McCurry v. United States

281 F. 532 | 9th Cir. | 1922

MORROW, Circuit Judge.

The indictment filed in the court below contained three counts. The first count charged the appellants with having made and fermented a certain mash fit for the production of spirits on premises other than a distillery duly authorized according to law; the second count charged the appellants with having failed and neglected to register a certain still, set up, which they had in their possession and custody; and the third count charged them with having carried on the business of distillers without having given the bond required by law. Upon the trial of the cause the appellants were convicted upon the second and third counts of the indictment, and were found not guilty upon the first count. Judgment was entered accordingly, and from this judgment the appellants prosecute this writ.

[1] The appellants contend that the lower court erred in instructing the jury at the trial that evidence tending to show the probability of guilt of the defendants was sufficient to warrant a conviction.

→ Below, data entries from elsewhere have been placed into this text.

/-- Deficit round robin over the classes that wait, in proportion to WEIGHT (R399): the class whose turn it is is served
while its deficit covers its request, else the turn passes on. A class's quantum is WEIGHT × 64 bytes
(notes/assumptions/22). `fuel` bounds the turns. -/
def State.robin (s : State) (pc : Nat) (reqs : List QueuedReq) : Nat → Option (Nat × State)
  | 0 => none
  | fuel + 1 =>
    let k := smGet 0 pc s.mem.turn
    match headOf reqs k with
    | some r =>
      let d := smGet 0 (64 * pc + k) s.mem.deficit
      if r.len ≤ d then
        some (k, { s with mem := { s.mem with deficit := smSet 0 (64 * pc + k) (d - r.len) s.mem.deficit } })
      else
        let s := { s with mem := { s.mem with
          deficit := smSet 0 (64 * pc + k) (d + s.weight k * 64) s.mem.deficit } }
        if r.len ≤ d + s.weight k * 64 then State.robin s pc reqs fuel
        else State.robin { s with mem := { s.mem with turn := smSet 0 pc ((k + 1) % 64) s.mem.turn } } pc reqs fuel
    | none =>
      State.robin { s with mem := { s.mem with deficit := smErase (64 * pc + k) s.mem.deficit, turn := smSet 0 pc ((k + 1) % 64) s.mem.turn } } pc reqs fuel

/-- The class that pseudo-channel `pc` serves next (R399). -/
def State.pick (s : State) (pc t : Nat) (reqs : List QueuedReq) : Option (Nat × State) :=
  match s.shortest pc t reqs with
  | some k => some (k, s)
  | none => s.robin pc reqs 100000

/-! Refresh. -/

/-- The ticks that `n` refreshes occupy a pseudo-channel (R401). -/
def refreshTicks (n : Nat) : Nat := 560 * n

/-- Pseudo-channel `pc` is occupied for `n` ticks more. -/
def State.occupy (s : State) (pc n : Nat) : State :=
  if n = 0 then s else { s with mem := { s.mem with busy := smInsert pc (max s.tick (smGet 0 pc s.mem.busy) + n) s.mem.busy } }

/-- Pseudo-channel `pc` holds `n` postponed refreshes; MCH_STAT.POSTPONED shows the larger of the channel's two (R422). -/
def State.setPostponed (s : State) (pc n : Nat) : State :=
  let s := { s with mem := { s.mem with postponed := smSet 0 pc n s.mem.postponed } }
  s.wr (pg .mch (pc / 2)) Reg.MCH_MCH_STAT_POSTPONED
    (max (smGet 0 (pc / 2 * 2) s.mem.postponed) (smGet 0 (pc / 2 * 2 + 1) s.mem.postponed))

/-- The postponed refreshes of pseudo-channel `pc` are issued back to back (R402). -/
def State.issueAll (s : State) (pc : Nat) : State :=
  (s.occupy pc (refreshTicks (smGet 0 pc s.mem.postponed))).setPostponed pc 0

/-- The postponed refreshes of channel `c` are issued (R402, R403). -/
def State.issuePostponed (s : State) (c : Nat) : State := (s.issueAll (2 * c)).issueAll (2 * c + 1)

/-- Stack `st` is in the doubled state (R403). -/
def State.doubled (s : State) (st : Nat) : Bool := s.on (pg .mch (16 * st)) Reg.MCH_MCH_STAT_REFRESH_2X

/-- The refresh interval of stack `st` in ticks (R401, R403). -/
def State.interval (s : State) (st : Nat) : Nat := if s.doubled st then 3125 else 6250

/-- Pseudo-channel `pc` issues its postponed refreshes as its stack enters the doubled state, and counts the doubled interval from
their end (R403). -/
def State.refreshBurst (s : State) (pc : Nat) : State :=
  let n := smGet 0 pc s.mem.postponed
  let s := s.issueAll pc
  { s with mem := { s.mem with refAt := smInsert pc (s.tick + refreshTicks n + 3125) s.mem.refAt } }

/-- The refresh window of stack `st` in ticks (R401). -/
def State.window (s : State) (st : Nat) : Nat := if s.doubled st then 25600000 else 51200000

/-- A temperature of stack `st` (R401, R403): a change of state is shown in the stack's channels and raised. -/
def State.stackTemp (s : State) (st : Nat) (temp : Int) : State :=
  let p := pg .mst st
  let s := s.wrS p Reg.MST_TEMP_TEMP temp
  let chans := (List.range 16).map (fun i => 16 * st + i)
  if !s.doubled st && (s.rd p Reg.MST_REFRESH_CFG_T_HI : Int) < temp then
    ((s.each chans (fun s c => s.wr (pg .mch c) Reg.MCH_MCH_STAT_REFRESH_2X 1)).each
      (chans.flatMap (fun c => [2 * c, 2 * c + 1])) State.refreshBurst).event .mst st 1
  else if s.doubled st && temp < (s.rd p Reg.MST_REFRESH_CFG_T_LO : Int) then
    (s.each chans (fun s c => s.wr (pg .mch c) Reg.MCH_MCH_STAT_REFRESH_2X 0)).event .mst st 1
  else s

/-- The next refresh of `pc` falls due one interval after this one (R401). -/
def State.nextRefresh (s : State) (pc : Nat) : State :=
  let i := s.interval (pc / 32)
  let due := smGet s.tick pc s.mem.refAt
  { s with mem := { s.mem with refAt := smInsert pc ((if s.tick < due + i then due else s.tick) + i) s.mem.refAt } }

/-- REFRESH_DUE (R401, R402): a refresh falls due on pseudo-channel `pc`. It is postponed while requests wait and the limit allows it,
else it is issued, and with it all that are postponed where no request waits. -/
def execRefreshDue (t : Nat) (pc : Fin 128) (s : State) : Host.Outcome State Fault Refusal :=
  let s := s.advance t
  let st := pc.val / 32
  let n := smGet 0 pc s.mem.postponed
  .next (if s.chanState (pc / 2) ≠ 2 || s.gated || s.tick < smGet s.tick pc s.mem.refAt then s
    else
      let s := s.nextRefresh pc
      if (s.queueOf pc).isEmpty then (s.occupy pc (refreshTicks 1)).issueAll pc
      else if !s.doubled st && n < min 8 (s.rd (pg .mst st) Reg.MST_REFRESH_CFG_POSTPONE_MAX) then s.setPostponed pc (n + 1)
      else s.occupy pc (refreshTicks 1))

/-- Channel `c` has a request or other work (R404): a migration that copies is pending work. -/
def State.chanBusy (s : State) (c : Nat) : Bool :=
  !(s.queueOf (2 * c)).isEmpty || !(s.queueOf (2 * c + 1)).isEmpty ||
    (s.on (pg .mch c) Reg.MCH_MCH_STAT_MIGRATING && !s.mem.migPaused)

/-- SELF_REFRESH_ENTRY (R402, R404): channel `ch` has been idle for IDLE_SR µs. -/
def execSelfRefreshEntry (t : Nat) (ch : Fin 64) (s : State) : Host.Outcome State Fault Refusal :=
  let s := s.advance t
  let idle := s.rd (pg .mst (ch / 16)) Reg.MST_MST_CFG_IDLE_SR
  .next (if s.chanState ch ≠ 2 ∨ s.chanBusy ch ∨ idle = 0 ∨ s.tick < smGet 0 ch s.mem.lastReq + idle * 1600 then s
    else (s.issuePostponed ch).wr (pg .mch ch) Reg.MCH_MCH_STAT_STATE 3)

/-! Failures. -/

/-- Some logical rank of channel `c` has failed and has no spare (R419, R422). -/
def State.rankLost (s : State) (c : Nat) : Bool :=
  (List.range logicalRanks).any (fun r => s.chanState c != 5 && s.rankHole c r)

/-- The levels of OUT_OF_SERVICE and SPARE_EXHAUSTED (R422, R423). -/
def State.chanLevels (s : State) (c : Nat) : State :=
  let s := s.setRaw (evId .mch c 1) (s.chanState c == 5 || s.rankLost c)
  s.setRaw (evId .mst (c / 16) 6) ((List.range 16).any (fun i => s.rankLost (c / 16 * 16 + i)))

/-- One more entry of the fail map (R412, R415, R419, R420). -/
def State.failEntry (s : State) (kind c sid spare : Nat) : State :=
  let secs := if s.ptp.src = 0 then 0 else (s.ptpOf s.tick).1
  { s with flash := { s.flash with failMap := s.flash.failMap ++ [⟨kind, c, sid, spare, secs⟩], failSeq := s.flash.failSeq + 1 } }

/-- The migration of channel `c` follows the error that cause ID `cause` names: its consequent in the fault log (R27, R414, R534). -/
def State.migConseq (s : State) (c cause : Nat) : State :=
  let id := evId .mst (c / 16) 3
  s.logFault ⟨0, cause, true, ((sevOf id).getD .info).code, id, s.tick⟩

/-- The rank with physical SID `sid` of channel `c` is taken out of service by the error of cause ID `cause` (R415, R419). -/
def State.rankOut (s : State) (c sid cause : Nat) : State :=
  let p := pg .mch c
  let s := s.wr p Reg.MCH_MCH_STAT_RANK_OOS (setBit (s.rd p Reg.MCH_MCH_STAT_RANK_OOS) sid)
  let spare := s.sidOf c 3
  if logicalRanks = 3 && !s.on p Reg.MCH_MCH_STAT_SPARE_USED && !s.on p Reg.MCH_MCH_STAT_MIGRATING &&
      !(s.rd p Reg.MCH_MCH_STAT_RANK_OOS).testBit spare then
    let s := (s.failEntry 1 c sid spare).migConseq c cause
    let s := s.wrs p [(Reg.MCH_MIG_JOURNAL_ACTIVE, 1), (Reg.MCH_MIG_JOURNAL_FROM_SID, sid),
      (Reg.MCH_MIG_JOURNAL_TO_SID, spare), (Reg.MCH_MIG_JOURNAL_STEPS, 0), (Reg.MCH_MCH_STAT_MIGRATING, 1)]
    ({ s with mem := { s.mem with mig := some ⟨c, sid, spare, s.tick⟩ } }).event .mst (c / 16) 3
  else (s.failEntry 2 c sid 0xFF).chanLevels c

/-- Marks of the poison table of channel `c` (R418). -/
def State.poisonMarks (s : State) (c : Nat) : Nat :=
  (s.mem.poison.filter (fun x => ((s.locate (x.1 * 32)).map MemLoc.chan) == some c)).length

/-- POISON_STAT.ENTRIES of channel `c` shows its marks (R422). -/
def State.poisonSync (s : State) (c : Nat) : State := s.wr (pg .mch c) Reg.MCH_POISON_STAT_ENTRIES (s.poisonMarks c)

This is an erroneous statement of the court’s instruction. The. counsel for the appellants in his argument to the jury had said that the jury could not convict on suspicion. The court said that “that is true, but he [counsel] went on to say that you [the jury] could not convict on probabilities.” There the court interrupted counsel, and stated that “that is not the law, because, after all, all cases are determined upon probabilities.” The court thereupon gave the following instruction :

“There is no such thing as absolutely proving the guilt of the defendants, and guilt never needs to be proven to an absolute certainty because that is impossible. It needs only be proven to that high degree of probability that creates in your minds an abiding conviction to a moral certainty that he is guilty.”

The court had previously instructed the jury:

“That these defendants are'presumed to be innocent, and that presumption requires that you acquit them; unless, after your review of all the evidence, you believe it overcomes to a degree that satisfies you that they are guilty beyond a reasonable doubt, it is your duty to convict them.”

This was unquestionably a correct statement of the law. Dunbar v. U. S., 156 U. S. 185, 199, 15 Sup. Ct. 325, 39 L. Ed. 390. It is not necessary to repeat what has been so often said in this court that counsel cannot select a particular passage or portion of the charge of the trial court for the purpose of establishing error. The whole charge must be taken together, and if it appears therefrom that the law has been fully and fairly stated, and that the jury must have so understood Turn, the fact that some passage, or even passages, are open to criticism, cannot be successfully urged as reversible,error.

[2] It is next assigned as error that the lower court erred in instructing the jury that the burden was upon the defendants tó show the registration of the still and the filing of the bond. The court instructed' the jury that the prosecution need only prove the circum*534stances from which can be presumed lack of registry and bond filed, whereupon the burden shifted to defendants to prove registration and filing of bond.

A circumstance of great significance against the registration of the still and filing of a bond by the appellants was the fact that they made no claim of ownership, interest in, or knowledge of the still. This was in accordance with their plea of not guilty, and was a practical admission that they had not registered the still, nor given bond therefor. ■ This fact was brought to the attention of the appellants by the court in its decision denying the motion for a new trial, in response to which they remained silent. The absence from the case of any claim of ownership, intent, interest in, or knowledge of the still, on the part of the appellants, was a material circumstance, sufficient to shift the burden of proof, and justify the instruction of the court to the jury that the burden was upon the defendants to prove the registration of the still and filing of bond. If the appellants had registered the still and filed the bond, they knew that fact better than any one else, and could have so stated at any time during the proceedings against them.

The two remaining assignments of error are sufficiently covered by what has already been stated.

We find no error in the proceedings of the District Court, and the judgment is therefore affirmed.